**Your task:** From the records below, transcribe only the lines running from the one with "b.desc.trapKill = false) →" through the one with "residency := .stopping 2". Keep both of those end lines.

= Beginning of Section =

/-- R76, R79-R82, R86, R97, R99, R100, R105: the scanner, the packet workers, launches, and the opening and closing of a queue. -/
def Obligations.QueueEngine : Prop :=
  (∀ (s s1 : State) (q : Nat) (c : CmdQueue) (l : List Byte), s.queue? q = some c → s.qState q = 1 → bit (s.regN aQrcCfg) 12 = true → s.halted = false →
    c.userFault = false → s.readFor (s.qWho q) (.queue q) .current { kind := .read, va := s.qUhalf q, size := 64, watch := false, align := 1 } =
      (.data l false, s1) → s1.queue? q = some c → bit (s1.regN aFabReplay) 0 = false →
    let wr := recN l 0 4
    let n := (wr + 2 ^ 32 - s1.qRd q) % 2 ^ 32
    let d := (wr + 2 ^ 32 - s1.qLast q) % 2 ^ 32
    ∃ t, exec (.scannerPoll q) s = .next t ∧
      (bits (recN l 4 1) 7 3 ≠ 0 ∨ bits (recN l 5 1) 7 1 ≠ 0 ∨ recN l 6 2 ≠ 0 ∨ recN l 14 50 ≠ 0 →
        t = ((s1.queueError q 1 false).forget (.queue q)).push [.scannerPoll q]) ∧
      (bits (recN l 4 1) 7 3 = 0 → bits (recN l 5 1) 7 1 = 0 → recN l 6 2 = 0 → recN l 14 50 = 0 →
        (2 ^ s1.qLog2 q < n ∨ n < d → t = ((s1.queueError q 2 false).forget (.queue q)).push [.scannerPoll q]) ∧
        (n ≤ 2 ^ s1.qLog2 q → d ≤ n → PlainRun s1 (s1.shadowAt q) 64 → t.qLast q = wr ∧ .scannerPoll q ∈ t.agenda ∧ .workerAssign ∈ t.agenda ∧
          ∃ c1, t.queue? q = some c1 ∧ c1.prio = min (bits (recN l 4 1) 2 0) (bits (s1.qCtl q) 2 0) ∧ c1.paused = bit (recN l 5 1) 0 ∧
            c1.unposted = false ∧ c1.frames = c.frames ∧ c1.worker = c.worker))) ∧
  (∀ (s : State) (q : Nat) (c : CmdQueue), s.halted = false → (s.queues.filter (fun e => e.2.worker)).length < 8 → s.queue? q = some c → s.ready q c = true →
    (∀ e ∈ s.queues, s.ready e.1 e.2 = true → e.1 = q ∨ e.2.prio < c.prio) →
    ∃ t s1 : State, exec .workerAssign s = .next t ∧ t = (s1.kick q 600).wantWorker ∧ s1.lastServed = q ∧
      s1.queue? q = some { c with worker := true, executed := 0, starved := none }) ∧
  (∀ s : State, s.halted = true ∨ 8 ≤ (s.queues.filter (fun e => e.2.worker)).length ∨ (∀ e ∈ s.queues, s.ready e.1 e.2 = false) →
    exec .workerAssign s = .next s) ∧
  (∀ (s s1 : State) (q : Nat) (c : CmdQueue) (a : W64) (snap : Bool) (l : List Nat), s.queue? q = some c → c.launch = some (a, snap) → s.halted = false →
    c.waitingFault = false → s.queueReads q true [.launchAccept q] ((upFrom 0 8).map (fun j => (a.toNat + 8 * j) % 2 ^ 64)) = (some l, s1) →
    (parseDesc (l.flatMap (toBytes 8)) a = none → ∃ t, exec (.launchAccept q) s = .next t ∧ t = s1.queueError q 4 true) ∧
    (∀ d, parseDesc (l.flatMap (toBytes 8)) a = some d → d.cores = true → s1.fitsIdle d = false →
      ∃ t, exec (.launchAccept q) s = .next t ∧ t = s1.queueError q 10 true) ∧
    (∀ d n, parseDesc (l.flatMap (toBytes 8)) a = some d → d.cores = false → snap = false → Tab.get 0 s1.launches q = n →
      ∃ (t s2 : State) (b : Bolt), exec (.launchAccept q) s = .next t ∧ t = s2.packetDone q 2 ∧ Dict.find? s2.bolts (q * 2 ^ 52 + n % 2 ^ 52) = some b ∧
        b.queue = q ∧ b.asid = s1.qAsid q ∧ b.desc = d ∧ b.snap = none ∧ b.order = s1.boltOrder ∧ b.prio = c.prio ∧ b.nextCoil = 0 ∧
        b.killed = none ∧ Tab.get 0 s2.launches q = n + 1 ∧ s2.boltOrder = s1.boltOrder + 1 ∧ .coilPlace ∈ s2.agenda)) ∧
  (∀ (s : State) (q : Nat), s.qrcPending = true → exec (.qrcOpen q) s = .next s.wait ∧ exec (.qrcClose q) s = .next s.wait) ∧
  (∀ (s : State) (q l : Nat), s.qrcPending = false → q < s.regF aQrcCfg 44 32 → q < 4096 → s.qState q = 0 → s.qLog2 q = l → PlainRun s (s.shadowAt q) 64 →
    (10 ≤ l → l ≤ 24 → s.qRing q % (8 * 2 ^ l) = 0 → s.qUhalf q % 64 = 0 → bits (s.qCtl q) 7 5 = 0 → s.shF q 22 2 = 0 → s.shF q 37 3 = 0 →
      s.shF q 48 16 = 0 → s.asidLive (s.qAsid q) = true →
      ∃ (t s1 : State) (c : CmdQueue), exec (.qrcOpen q) s = .next t ∧ t = (s1.mirrors q).push [.scannerPoll q] ∧ s1.qState q = 1 ∧ s1.qRd q = 0 ∧ s1.qLast q = 0 ∧
        s1.shF q 21 1 = 0 ∧ s1.queue? q = some c ∧ c.worker = false ∧ c.frames = [] ∧ c.prio = 0 ∧ c.paused = false) ∧
    (l < 10 ∨ 24 < l ∨ s.shF q 22 2 ≠ 0 ∨ s.shF q 37 3 ≠ 0 ∨ s.shF q 48 16 ≠ 0 →
      ∃ t s1 : State, exec (.qrcOpen q) s = .next t ∧ t = s1.queueError q 4 false ∧ s1.mem = s.mem)) ∧
  (∀ (s : State) (q : Nat) (c : CmdQueue), s.qrcPending = false → q < s.regF aQrcCfg 44 32 → q < 4096 → s.qState q ≠ 0 → s.queue? q = some c →
    (c.launch = none → c.begun = false ∨ bits (c.words.headD 0) 7 0 = 5 →
      ∃ t, exec (.qrcClose q) s = .next t ∧ t.queue? q = none ∧ ∀ k, k ≠ q → t.queue? k = s.queue? k) ∧
    (c.launch ≠ none ∨ (c.begun = true ∧ bits (c.words.headD 0) 7 0 ≠ 5) →
      ∃ t, exec (.qrcClose q) s = .next t ∧ t.queue? q = some { c with closing := true } ∧ t.mem = s.mem))

/-- R81, R104, R105, R107, R130-R132, R135, R137-R139: placement, saving, restoring, pre-emption and watchdogs. Which site, slots and granules a
coil receives is the pair's choice (log 43). -/
def Obligations.Placement : Prop :=
  (∀ (s : State) (bid p h : Nat) (b : Bolt), s.halted = false → s.waiting.find? (fun e => s.fitsNow e.2) = some (p, .next bid) →
    Dict.find? s.bolts bid = some b → s.pickSite b.desc = some h →
    ∃ t c, exec .coilPlace s = .next t ∧ t.coil? s.placements = some c ∧ c.bolt = bid ∧ c.hamper = h ∧ c.residency = .resident ∧ c.insnUsed = 0 ∧
      c.x = b.nextCoil % b.desc.gridX ∧ c.y = b.nextCoil / b.desc.gridX % b.desc.gridY ∧ c.z = b.nextCoil / b.desc.gridX / b.desc.gridY ∧
      c.strands.length = b.desc.nstr ∧ c.bars = [] ∧ c.barArmed = [] ∧ c.acc = [] ∧ c.txn = none ∧
      Dict.find? t.bolts bid = some { b with nextCoil := b.nextCoil + 1 } ∧
      ∀ i, i < b.desc.nstr → ∃ st, c.strands[i]? = some st ∧ st.root.pc = b.desc.scode ∧ st.root.em = laneAll b.desc.lanes ∧
        st.live = laneAll b.desc.lanes ∧ st.kregs = [] ∧ st.vregs = [] ∧ st.queue = [] ∧ st.entries = [] ∧ st.cvt = 0 ∧ st.fpf = 0 ∧
        Tab.get 0 st.sregs 1 = b.desc.karg ∧ Tab.get 0 st.sregs 2 = BitVec.ofNat 64 c.x ∧ Tab.get 0 st.sregs 3 = BitVec.ofNat 64 c.y ∧
        Tab.get 0 st.sregs 4 = BitVec.ofNat 64 c.z ∧ Tab.get 0 st.sregs 5 = BitVec.ofNat 64 i ∧
        Tab.get 0 st.sregs 6 = BitVec.ofNat 64 b.desc.nstr ∧ (∀ r, 7 ≤ r → Tab.get 0 st.sregs r = 0) ∧
        ∀ l, l < b.desc.lanes → Tab.get 0 st.tids l = BitVec.ofNat 16 (i * b.desc.lanes + l)) ∧
  (∀ (s : State) (k p : Nat), s.halted = false → s.waiting.find? (fun e => s.fitsNow e.2) = some (p, .coil k) →
    ∃ t, exec .coilPlace s = .next t ∧ .coilRestore k ∈ t.agenda ∧ t.coils = s.coils) ∧
  (∀ s : State, s.halted = true → exec .coilPlace s = .next s ∧ exec .preemptPriority s = .next s) ∧
  (∀ (s : State) (p n k : Nat) (w : Waiting) (d : Desc) (c : Coil), s.halted = false → s.regF aCtxCfg 15 0 ≠ 0 → s.roomComing = false →
    s.waiting.find? (fun e => !s.fitsNow e.2) = some (p, w) → s.waitingDesc w = some (d, n) → s.stopUntil d n [] (s.victims p) = some [k] →
    1 ≤ s.freeSlots → s.coil? k = some c → c.residency = .resident →
    ∃ t, exec .preemptPriority s = .next t ∧ t.coil? k = some { c with residency := .stopping 0 } ∧ .coilSave k ∈ t.agenda ∧
      (∀ j, j ≠ k → t.coil? j = s.coil? j) ∧ t.mem = s.mem) ∧
  (∀ (s : State) (k : Nat) (c : Coil) (b : Bolt), Resident s k c b → s.regF aPreempt 31 0 ≠ 0 → s.halted = false → 1 ≤ s.freeSlots →
    (∃ e ∈ s.waiting, b.prio ≤ e.1 ∧ s.fitsNow e.2 = false) →
    ∃ t, exec (.timeSliceExpiry k) s = .next t ∧ t.coil? k = some { c with residency := .stopping 1 } ∧ .coilSave k ∈ t.agenda ∧
      ∀ j, j ≠ k → t.coil? j = s.coil? j) ∧
  (∀ (s : State) (k : Nat), s.regF aPreempt 31 0 = 0 → exec (.timeSliceExpiry k) s = .next s) ∧
  (∀ (s s1 : State) (k n slot : Nat) (c : Coil) (b : Bolt), s.coilBolt? k = some (c, b) → c.residency = .stopping n → s.drainFor k b.asid = s1 →
    (s1.quiet k c b.asid n = false → ∃ t, exec (.coilSave k) s = .next t ∧ t = s1.push [.coilSave k]) ∧
    (s1.quiet k c b.asid n = true → n = 5 → ∃ t, exec (.coilSave k) s = .next t ∧ t = s1.dispose k) ∧
    (s1.quiet k c b.asid n = true → n < 2 → s1.openSlot = some slot → s1.coil? k = some c → ∃ (t : State) (c1 : Coil), exec (.coilSave k) s = .next t ∧
      t.coil? k = some c1 ∧ c1.residency = .saved slot n ∧ c1.granules = [] ∧ c1.granulesOdd = [] ∧ c1.insnUsed = c.insnUsed ∧
      c1.wallUsed = c.wallUsed ∧ t.slots = slot :: s1.slots ∧ .coilPlace ∈ t.agenda)) ∧
  (∀ (s : State) (k h slot n : Nat) (c : Coil) (b : Bolt), s.coilBolt? k = some (c, b) → s.halted = false → c.waits = true → b.desc.cores = false →
    s.fitAll s.freeOn b.desc 1 = true → s.pickSite b.desc = some h → c.residency = .saved slot n →
    (∀ st ∈ c.strands, st.root.park = .running ∧ st.entries = []) → 512 + 512 * c.strands.length ≤ c.image.length →
    s.contextSound c b.desc = true → (∃ e ∈ s.waiting, e.2 = .coil k) →
    let l := s.takeWords (s.slotAt slot) c.image
    ∃ t c1, exec (.coilRestore k) s = .next t ∧ t.coil? k = some c1 ∧ c1.residency = .resident ∧ c1.hamper = h ∧ t.slots = s.slots.erase slot ∧
      c1.bolt = c.bolt ∧ c1.x = c.x ∧ c1.y = c.y ∧ c1.z = c.z ∧ c1.insnUsed = wordsN l 32 8 ∧ c1.wallUsed = wordsN l 40 4 ∧ c1.image = [] ∧
      ∀ (i : Nat) (st : Strand), c.strands[i]? = some st → st.ended = false → ∃ st1, c1.strands[i]? = some st1 ∧ st1.tids = st.tids ∧
        ∀ rec, rec = (l.drop (512 + 512 * i)).take 512 →
          st1.root.pc = (rec.getD 64 (0, false)).1 ∧ (∀ r, 1 ≤ r → r < 48 → Tab.get 0 st1.sregs r = (rec.getD r (0, false)).1) ∧
          st1.queue.length = min (wordsN rec 651 1) 4 ∧ st1.root.em = BitVec.ofNat 64 (wordsN rec 520 8)) ∧
  (∀ (s : State) (k : Nat) (c : Coil) (b : Bolt), s.coilBolt? k = some (c, b) → s.halted = true ∨ c.waits = false →
    exec (.coilRestore k) s = .next s) ∧
  (∀ (s : State) (k : Nat) (c : Coil) (b : Bolt), s.coilBolt? k = some (c, b) → s.halted = false → c.waits = true →
    (∀ e ∈ s.waiting, e.2 ≠ .coil k ∧ e.2 ≠ .saved c.bolt) → exec (.coilRestore k) s = .next s.wantPlace) ∧
  (∀ (s : State) (k : Nat) (c : Coil) (b : Bolt), Resident s k c b → (s.openSlot ≠ none ∨ b.desc.trapKill = false) →
    (b.desc.insnBudget ≠ 0 → b.desc.insnBudget * 2 ^ 16 ≤ c.insnUsed → ∃ t, exec (.watchdogInsnExpiry k) s = .next t ∧
      t.coil? k = some { c with residency := .stopping 2 } ∧ .coilSave k ∈ t.agenda) ∧
    (b.desc.wallUs ≠ 0 → b.desc.wallUs ≤ c.wallUsed → .watchdogInsnExpiry k ∉ s.agenda → ∃ t, exec (.watchdogTimeExpiry k) s = .next t ∧
      t.coil? k = some { c with residency := .stopping 3 } ∧ .coilSave k ∈ t.agenda) ∧
    (b.desc.insnBudget = 0 ∨ c.insnUsed < b.desc.insnBudget * 2 ^ 16 → exec (.watchdogInsnExpiry k) s = .next s) ∧
    (b.desc.wallUs = 0 ∨ c.wallUsed < b.desc.wallUs → exec (.watchdogTimeExpiry k) s = .next s)) ∧
  (∀ (s : State) (k slot n : Nat) (c : Coil) (b : Bolt), s.coilNamed (s.regN aCoilBolt) (s.regN aCoilPos) = some (k, c) → c.residency = .saved slot n →
    n = 2 ∨ n = 3 → c.debugStop = false → Dict.find? s.bolts c.bolt = some b → b.killed = none →
    (∃ t l, exec .coilResume s = .next t ∧ t.coil? k = some { c with insnUsed := 0, wallUsed := 0, residency := .saved slot 0, image := l } ∧
      .coilPlace ∈ t.agenda ∧ t.regF aCoilCmd 9 8 = 0 ∧
      (PlainRun s (s.slotAt slot) 4096 → (∀ i, i < 12 → t.byte (s.slotAt slot + 32 + i) = 0) ∧
        ∀ a, a < s.slotAt slot ∨ s.slotAt slot + 4096 ≤ a → t.byte a = s.byte a)) ∧
    (∃ t b1, exec .coilKill s = .next t ∧ (Dict.find? t.bolts c.bolt = some b1 → b1.killed = some (if n = 2 then .watchdogInsn else .watchdogTime)) ∧
      t.regF aCoilCmd 9 8 = 0)) ∧
  (∀ s : State, s.coilNamed (s.regN aCoilBolt) (s.regN aCoilPos) = none →
    (∃ t, exec .coilResume s = .next t ∧ t.regF aCoilCmd 9 8 = 1 ∧ t.coils = s.coils) ∧
    (∃ t, exec .coilKill s = .next t ∧ t.regF aCoilCmd 9 8 = 1 ∧ t.coils = s.coils))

= End of Section =

**The completed task:**
  (∀ (s : State) (k : Nat) (c : Coil) (b : Bolt), Resident s k c b → (s.openSlot ≠ none ∨ b.desc.trapKill = false) →
    (b.desc.insnBudget ≠ 0 → b.desc.insnBudget * 2 ^ 16 ≤ c.insnUsed → ∃ t, exec (.watchdogInsnExpiry k) s = .next t ∧
      t.coil? k = some { c with residency := .stopping 2 } ∧ .coilSave k ∈ t.agenda) ∧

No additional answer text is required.